Collection of tutorials and examples on OpenMP offloading of data and computations on Nvidia GPUs using the Nvidia HPC SDK
Here you will find a set of minimal working examples (MWEs) that were useful to me whilst figuring out how to use OpenMP offloading of data and computations to an Nvidia GPU. For now it only containes three MWEs:
- Basic use of a DGEMM using cuBLAS
- Matrix inversion using cuSOLVER
- Matrix determinant using cuSOLVER
All the MWEs are independent and have their own build script. Only the NVidia HPC SDK is required and initialised using the provided Environment Modules scripts in '$NVHPC/modulefiles/nvhpc'. You can download it here: https://developer.nvidia.com/nvidia-hpc-sdk-downloads
Other useful examples on how to initialize and use CUDA math libraries can be found here: https://github.com/NVIDIA/CUDALibrarySamples
To get started with OpenMP ofloading I was relying heavily on talks and tutorials I found on the web. A few notables ones are
- A talk by Jeff Larkin and Tim Costa from NVIDIA on best practices for OpenMP on NVIDIA gpus: https://youtu.be/9w_2tj2uD4M
- NVidia HPC SDK Training, Jan 2022: https://www.youtube.com/playlist?list=PL20S5EeApOSulLcgvbluJB-gJjls7yCsk Session NR 6 & 7 are especially useful for getting to know and use NSight Systems & Compute to visuallize what is going on on your CPU and GPU in terms of data transfers and synchrinisation, and execution of kernels.

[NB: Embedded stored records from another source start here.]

-- ==== Sys2Proof/Machine/Dispatch.lean ====
section
/-! DEFINITION. One arm for each instruction. -/

namespace Sys2Proof.Machine

/-- What instruction `i` does in state `s`. -/
def exec (i : Instr) (s : State) : Host.Outcome State Fault Refusal :=
  match i with
  | .rgb r g b => Sys2Proof.Machine.execRgb r g b s
  | .rgba r g b a => Sys2Proof.Machine.execRgba r g b a s
  | .index k => Sys2Proof.Machine.execIndex k s
  | .diff dr dg db => Sys2Proof.Machine.execDiff dr dg db s
  | .luma dg drDg dbDg => Sys2Proof.Machine.execLuma dg drDg dbDg s
  | .run n => Sys2Proof.Machine.execRun n s
  | .endMarker => Sys2Proof.Machine.execEndMarker s
  | .header w h ch c => Sys2Proof.Machine.execHeader w h ch c s
  | .cmdParse => Sys2Proof.Machine.execCmdParse s
  | .cmdDecode => Sys2Proof.Machine.execCmdDecode s
  | .cmdEncode => Sys2Proof.Machine.execCmdEncode s
  | .cmdIllegal v => Sys2Proof.Machine.execCmdIllegal v s

end Sys2Proof.Machine
end

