/-- Whatever register accesses come between, the run reaches what the core alone reaches. -/
theorem interleaved_of_alone (j : Nat) : ∀ {b a : State}, b.turns = [] → BusyBefore j b → runs j b = .next a →
    ∀ (ts : List Turn) {s : State}, s.turns = ts → SameRun b s → RegisterTurns ts →
      ∃ k t, coreMoves k ts = j ∧ runs k s = .next t ∧ SameRun a t ∧ BusyBefore k s ∧
        DoneOk j s t ∧ (j = 0 → k = 0) := by
  induction j with
  | zero =>
    intro b a hb _ ha ts s _ hs _
    injection ha with ha; subst ha
    exact ⟨0, s, by cases ts <;> rfl, rfl, hs, fun j u hj => absurd hj (Nat.not_lt_zero j),
      ⟨fun h => absurd rfl h, fun h _ => h⟩, fun _ => rfl⟩
  | succ j ih =>
    intro b a hb hbusy ha
    have hp : b.phase ≠ .idle := hbusy 0 b (by omega) rfl
    rw [runs_succ] at ha
    obtain ⟨b', hstep, ha⟩ := andThen_eq_next.1 ha
    have hb' : coreStep b = .next b' := (step_core_of_nil hb).symm.trans hstep
    intro ts
    induction ts with
    | nil =>
      intro s ht hs hr
      obtain ⟨u, hu, hsu, htu, hd, hd'⟩ := step_core_turn_next hs hp (.inl ht) hb'
      obtain ⟨k, t, hk, hx, hst, hbt, hdt, h0⟩ :=
        ih ((coreStep_turns hb').trans hb) (hbusy.step hstep) ha [] (by rw [htu, ht]; rfl) hsu hr
      refine ⟨k + 1, t, by rw [coreMoves, hk], by rw [runs_succ, hu]; exact hx, hst,
        hbt.succ (hs.phase ▸ hp) hu, ⟨fun _ hi => ?_, fun h hi => ?_⟩, nofun⟩
      · by_cases hj : j = 0
        · rw [h0 hj] at hx; injection hx with hx; exact hx ▸ hd (hx ▸ hi)
        · exact hdt.1 hj hi
      · by_cases hk : k = 0
        · rw [hk] at hx; injection hx with hx; exact hx ▸ hd' h (hx ▸ hi)
        · exact hdt.2 (hd' h (hbt 0 u (by omega) rfl)) hi
    | cons x us ihts =>
      intro s ht hs hr
      rcases hr.cases with h | ⟨act, us', h⟩
      · obtain ⟨us', h⟩ := h.resolve_left nofun
        cases h
        obtain ⟨u, hu, hsu, htu, hd, hd'⟩ := step_core_turn_next hs hp (.inr ⟨us, ht⟩) hb'
        obtain ⟨k, t, hk, hx, hst, hbt, hdt, h0⟩ :=
          ih ((coreStep_turns hb').trans hb) (hbusy.step hstep) ha us (by rw [htu, ht]; rfl) hsu hr.tail
        refine ⟨k + 1, t, by rw [coreMoves, hk], by rw [runs_succ, hu]; exact hx, hst,
          hbt.succ (hs.phase ▸ hp) hu, ⟨fun _ hi => ?_, fun h hi => ?_⟩, nofun⟩
        · by_cases hj : j = 0
          · rw [h0 hj] at hx; injection hx with hx; exact hx ▸ hd (hx ▸ hi)
          · exact hdt.1 hj hi
        · by_cases hk : k = 0
          · rw [hk] at hx; injection hx with hx; exact hx ▸ hd' h (hx ▸ hi)
          · exact hdt.2 (hd' h (hbt 0 u (by omega) rfl)) hi
      · cases h
        obtain ⟨u, hu, hsu, htu, hd'⟩ := step_register_turn hs hp ht (ht ▸ hr)
        obtain ⟨k, t, hk, hx, hst, hbt, hdt, h0⟩ := ihts htu hsu hr.tail
        exact ⟨k + 1, t, hk, by rw [runs_succ, hu]; exact hx, hst, hbt.succ (hs.phase ▸ hp) hu,
          ⟨hdt.1, fun h => hdt.2 (hd' h)⟩, nofun⟩

end Sys2Proof.Machine
end

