/-- Settles O35: the offset names the register, and `IN_LEN` and the image registers take a write when idle alone. -/
theorem registerWriteTable : Obligations.RegisterWriteTable := by
  intro s v
  refine ⟨fun off h => ?_, fun off h4 hw hoff => (reservedOffsets s off v h4 hw hoff).2,
    hostStep_writeReg (r := .ctrl) rfl v s, hostStep_writeReg (r := .cmd) rfl v s, fun hv => ?_, fun hv => ?_,
    fun hp => ⟨fun hv => ?_, fun hv => ?_, ?_, ?_, ?_⟩, fun hb off h => ?_⟩
  · have ignored : ∃ r, regAt off = some r ∧ regWrite r v s = .next s := by fin_cases h <;> exact ⟨_, rfl, rfl⟩
    obtain ⟨r, hr, hx⟩ := ignored
    exact (hostStep_writeReg hr v s).trans hx
  · rw [hostStep_writeReg (r := .status) rfl, regWrite, hv, Bool.not_true, Bool.and_false]
  · rw [hostStep_writeReg (r := .status) rfl, regWrite, hv, Bool.not_false, Bool.and_true]
  · rw [hostStep_writeReg (r := .inLen) rfl, regWrite_inLen, whenIdle_of_idle hp, clampLen_of_le hv]
  · rw [hostStep_writeReg (r := .inLen) rfl, regWrite_inLen, whenIdle_of_idle hp, clampLen_of_lt hv]
  · rw [hostStep_writeReg (r := .imgWidth) rfl, regWrite_imgWidth, whenIdle_of_idle hp]
  · rw [hostStep_writeReg (r := .imgHeight) rfl, regWrite_imgHeight, whenIdle_of_idle hp]
  · rw [hostStep_writeReg (r := .imgFmt) rfl, regWrite_imgFmt, whenIdle_of_idle hp]
    exact ⟨_, rfl, rfl, imgFmt_stored v⟩
  · have guarded : ∃ r f, regAt off = some r ∧ regWrite r v s = whenIdle f s := by
      fin_cases h
      · exact ⟨_, _, rfl, regWrite_inLen v s⟩
      · exact ⟨_, _, rfl, regWrite_imgWidth v s⟩
      · exact ⟨_, _, rfl, regWrite_imgHeight v s⟩
      · exact ⟨_, _, rfl, regWrite_imgFmt v s⟩
    obtain ⟨r, f, hr, hx⟩ := guarded
    exact (hostStep_writeReg hr v s).trans (hx.trans (whenIdle_of_busy hb))

end Sys2Proof.Machine
end

section
/-! PROOFS. The family 60_exceptions.md: the interrupt output is `DONE` and `IRQ_EN` at every moment (R220), so what
moves it is what writes one of the two (R221). -/

namespace Sys2Proof.Machine

/-! ### The level (R220) -/

section

variable {s : State}

theorem irq_of_done (h : s.done = true) : irq s = s.ctrl.getLsbD 0 := by
  rw [irq, irqEnabled, h, Bool.true_and]

theorem irq_of_not_done (h : s.done = false) : irq s = false := by
  rw [irq, h, Bool.false_and]

end

/-- Of a write of `CTRL` bit 0 alone is stored (R22). -/
theorem ctrl_stored_enable (v : Word) : (v &&& 1).getLsbD 0 = v.getLsbD 0 := by
  rw [BitVec.getLsbD_and, show (1 : Word).getLsbD 0 = true from rfl, Bool.and_true]

/-- After a write of `CTRL` the enable is the bit written, and `DONE` is what it was. -/
theorem irq_writeCtrl (v : Word) (s : State) : irq { s with ctrl := v &&& 1 } = (s.done && v.getLsbD 0) := by
  rw [irq, irqEnabled, ctrl_stored_enable]

/-! ### The statement -/

/-- Settles O34: the ends of a command set `DONE`, acceptance and reset clear it, and the host's two writes store
`DONE` and the enable by the table of R199. -/
theorem interruptFollowsDone : Obligations.InterruptFollowsDone := by
  refine ⟨fun _ => rfl, fun e s => irq_of_done (raise_done e s),
    fun s => ⟨irq_of_done (finish_done s), irq_of_done (rejectCommand_done s)⟩,
    fun ph s => irq_of_not_done (accept_done ph s), fun s v => ?_, fun s => irq_of_not_done (resetStep_done s)⟩
  obtain ⟨-, -, hctrl, -, hclear, -⟩ := registerWriteTable s v
  refine ⟨fun hv => ⟨_, hclear hv, irq_of_not_done rfl⟩, fun hv => ⟨_, hctrl, ?_, rfl⟩, fun hv hd => ⟨_, hctrl, ?_⟩⟩
  · rw [irq_writeCtrl, hv, Bool.and_false]
  · rw [irq_writeCtrl, hv, hd, Bool.and_self]

end Sys2Proof.Machine
end

section
/-! PROOFS. The family 70_reset_and_hazards.md: the reset state's window (R240), which the reset input gives whatever
runs (R241). -/

namespace Sys2Proof.Machine

/-! ### The window after reset (R240) -/

/-- Idle, with no end of a command to report, the block shows no flag and no error in `STATUS` (R24). -/
theorem statusWord_of_idle {s : State} (hp : s.phase = .idle) (hdone : s.done = false) (herr : s.errCode = .none) :
    statusWord s = 0 := by
  simp only [statusWord, errFlag, busy, hp, hdone, herr]; decide

/-- Only the identification and the parameters read as another value than 0. -/
theorem regRead_resetWith {p : Params} {r : Reg} (hr : r ∉ [Reg.id, .capIn, .capPix, .capOut, .capMaxdim]) :
    regRead (State.resetWith p) r = 0 := by
  cases r with
  | id | capIn | capPix | capOut | capMaxdim => simp at hr
  | status => exact statusWord_of_idle rfl rfl rfl
  | _ => rfl

/-- Settles O8: the reset state's fields, and the interrupt output is low because `DONE` is clear. -/
theorem resetWindow : Obligations.ResetWindow := by
  refine fun p => ⟨rfl, rfl, rfl, rfl, rfl, fun r hr => regRead_resetWith ?_, rfl, irq_of_not_done rfl⟩
  revert r
  decide

/-! ### The reset input (R241) -/

/-- The host reads the same window after the reset input as in the reset state: what the two states differ in, the
model's own fields, no register shows. -/
theorem regRead_resetStep (s : State) (r : Reg) : regRead (resetStep s) r = regRead (State.resetWith s.cfg) r := by
  cases r <;> rfl

/-- Settles O9: the reset turn's move is the reset input's, whatever the phase. -/
theorem resetAbandonsCommand : Obligations.ResetAbandonsCommand :=
  fun s ts hs => ⟨resetStep { s with turns := ts }, step_reset hs, resetStep_cfg _, resetStep_phase _,
    resetStep_done _, resetStep_errCode _, irq_of_not_done (resetStep_done _), regRead_resetStep _, resetStep_turns _⟩

/-! ### The invariant after reset -/

/-- Each parameter of log 1 lies in the range of R5. -/
theorem defaultParams_legal : Config.defaultParams.legal = true := by decide

/-- Settles O47: `State.reset` is the reset state for the parameters of log 1. -/
theorem invariantAtReset : Obligations.InvariantAtReset :=
  ⟨resetWith_inv, Config.defaultParams, defaultParams_legal, rfl⟩

end Sys2Proof.Machine
end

- Introduction to OpenMP Device Offload, Oak Ridge/NERSC , Sept 22-23, 2021: https://www.nersc.gov/users/training/events/openmp-device-offload-sept-2021/|
Introduction to NVIDIA Nsight Systems: https://www.youtube.com/watch?v=WA8C48FJi3c
Introduction to NVIDIA Nsight Compute: https://www.youtube.com/watch?v=nYSdsJE2zMs&t=1296s
I encourage everyone who is interested in developing code for GPUs to contribute useful documentation, tutorials, best practices and MWEs. In case of MWEs, please keep them as 'minimal' as possible! Only the essentials, no unnecessary boilerplate code.